Case Transformation

Case transformation is usually handled by a table that maps each character to itself, except for those characters being transformed - which are mapped to their transformed counterpart. For example, a lower case map might look like:

  lower['a'] == 'a'
  lower['A'] == 'a'
  

This is represented in the ctype data as two tables: lower and upper. You can start a map by first specifying that all characters map to themselves:

  lower['\0' - '\xFF'] = '\0' - '\xFF'
  

You can then override a subrange in this table to specify that 'A' - 'Z' maps to 'a' - 'z':

  lower['A' - 'Z']     = 'a' - 'z'
  

These two statements have completely specified the lower case mapping for an 8 bit char. The upper case table is similar. For example, here is the specification for upper case mapping of a 16 bit wchar_t in the "C" locale:

  upper['\0' - '\xFFFF'] = '\0' - '\xFFFF'
  upper['a' - 'z']       = 'A' - 'Z'
  

Below is the complete "C" locale specification for both ctype_byname<char> and ctype_byname<wchar_t>. Note that a "C" data file does not actually exist. But if you provided a locale data file with this information in it, then the behavior would be the same as the "C" locale.
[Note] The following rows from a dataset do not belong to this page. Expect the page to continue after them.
-- ==== Sys2Proof/Machine/LinkState.lean ====
section
/-!
DEFINITION. A port's state machine, its lanes and its cable (R289 to R311).
-/
namespace Sys2Proof.Machine
open Sys2Proof

/-! ## Entering states -/

/-- TRAIN_FAILS (R291). -/
def State.trainFails (s : State) (p : Nat) : Nat := s.rf (Reg.lnLinkStatus p) 18 4

/-- Training may start: DOWN, not held down, with a supported cable (R291, R304). -/
def State.mayTrain (s : State) (p : Nat) : Bool :=
  s.linkState p == 0 && s.rf (Reg.lnLinkCtrl p) 3 1 == 0 && s.rf (Reg.lnLinkStatus p) 22 1 == 1 &&
    (s.port p).cable.record.isSome && s.ready (lDie p) && !s.power.down && !bitAt (s.r Reg.saDieFailed) 1

/-- Number of ones of a 34-bit mask. -/
def ones34 (m : BitVec 34) : Nat := ((List.range 34).filter fun i => bitAt m i).length

/-- The lowest `n` set bits of a mask: the data lanes chosen. -/
def lowest (n : Nat) (m : BitVec 34) : Nat :=
  (((List.range 34).filter fun i => bitAt m i).take n).foldl (fun a i => a + 2 ^ i) 0

/-! ## Cable records (R305 to R308, R310) -/

/-- Fields of a cable record: bytes 128 + k of page 03h (R305). -/
def crField (r : BitVec 1024) (k n : Nat) : Nat := fld r (8 * k) (8 * n)

/-- RECORD_CRC over bytes 128 to 251. -/
def crGood (r : BitVec 1024) : Bool := (crc32 (bytesLE 124 r.toNat)).toNat == crField r 124 4

/-- A record with MATING and ON_HOURS increased and a new RECORD_CRC (R307). -/
def crBump (r : BitVec 1024) (mate hours : Nat) : BitVec 1024 :=
  let r := setFld (setFld r 192 32 (crField r 24 4 + mate)) 224 32 (crField r 28 4 + hours)
  setFld r 992 32 (crc32 (bytesLE 124 r.toNat)).toNat

/-- The cable registers read 0 while no cable is present (R310). -/
def State.clearCable (s : State) (p : Nat) : State :=
  (((((s.w (Reg.lnCableId p) 0).w (Reg.lnCableInfo p) 0).w (Reg.lnCableMating p) 0).w (Reg.lnCableHours p) 0).w
    (Reg.lnCableDelayAb p) 0).w (Reg.lnCableDelayBa p) 0

/-- LIFE_WARN and LIFE_EXCEEDED (R308), each recorded once per insertion. -/
def State.judgeLife (s : State) (p : Nat) (r : BitVec 1024) : State :=
  let m := crField r 24 4
  let h := crField r 28 4
  let rm := crField r 32 2
  let rh := crField r 34 4
  let warn := decide (rm * 9 ≤ m * 10) || (rh ≠ 0 && decide (rh * 9 ≤ h * 10))
  let over_ := decide (rm ≤ m) || (rh ≠ 0 && decide (rh ≤ h))
  let c := (s.port p).cable
  let s := if warn then s.wf (Reg.lnCableInfo p) 3 1 1 else s
  let s := if over_ then s.wf (Reg.lnCableInfo p) 4 1 1 else s
  let s := if warn ∧ c.warned = false then s.note (lDie p) Ev.cableLifeWarn [p] else s
  let s := if over_ ∧ c.exceeded = false then s.note (lDie p) Ev.cableLifeExceeded [p] else s
  s.updPort p fun x => { x with cable := { x.cable with warned := c.warned || warn, exceeded := c.exceeded || over_ } }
Listing: Example of "C" Locale
$ctype_narrow
ctype['\x00' - '\x08'] = cntrl

ctype['\x09']          = cntrl | space | blank

ctype['\x0A' - '\x0D'] = cntrl | space

ctype['\x0E' - '\x1F'] = cntrl

ctype['\x20']          = space | blank | print

ctype['\x21' - '\x2F'] = punct | graph | print

ctype['\x30' - '\x39'] = digit | xdigit | graph | print

ctype['\x3A' - '\x40'] = punct | graph | print

ctype['\x41' - '\x46'] = xdigit | upper | alpha | graph | print

ctype['\x47' - '\x5A'] = upper | alpha | graph | print

ctype['\x5B' - '\x60'] = punct | graph | print

ctype['\x61' - '\x66'] = xdigit | lower | alpha | graph | print

ctype['\x67' - '\x7A'] = lower | alpha | graph | print

ctype['\x7B' - '\x7E'] = punct | graph | print

ctype['\x7F']          = cntrl

 

lower['\0' - '\xFF'] = '\0' - '\xFF'

lower['A' - 'Z']     = 'a' - 'z'

 

upper['\0' - '\xFF'] = '\0' - '\xFF'

upper['a' - 'z']     = 'A' - 'Z'

 

$ctype_wide

ctype['\x00' - '\x08'] = cntrl

ctype['\x09']          = cntrl | space | blank

ctype['\x0A' - '\x0D'] = cntrl | space

ctype['\x0E' - '\x1F'] = cntrl

ctype['\x20']          = space | blank | print

ctype['\x21' - '\x2F'] = punct | graph | print

ctype['\x30' - '\x39'] = digit | xdigit | graph | print

ctype['\x3A' - '\x40'] = punct | graph | print

ctype['\x41' - '\x46'] = xdigit | upper | alpha | graph | print

ctype['\x47' - '\x5A'] = upper | alpha | graph | print

ctype['\x5B' - '\x60'] = punct | graph | print

ctype['\x61' - '\x66'] = xdigit | lower | alpha | graph | print

ctype['\x67' - '\x7A'] = lower | alpha | graph | print

ctype['\x7B' - '\x7E'] = punct | graph | print

ctype['\x7F']          = cntrl

 

lower['\0' - '\xFFFF'] = '\0' - '\xFFFF'

lower['A' - 'Z']       = 'a' - 'z'

 

upper['\0' - '\xFFFF'] = '\0' - '\xFFFF'

upper['a' - 'z']       = 'A' - 'Z'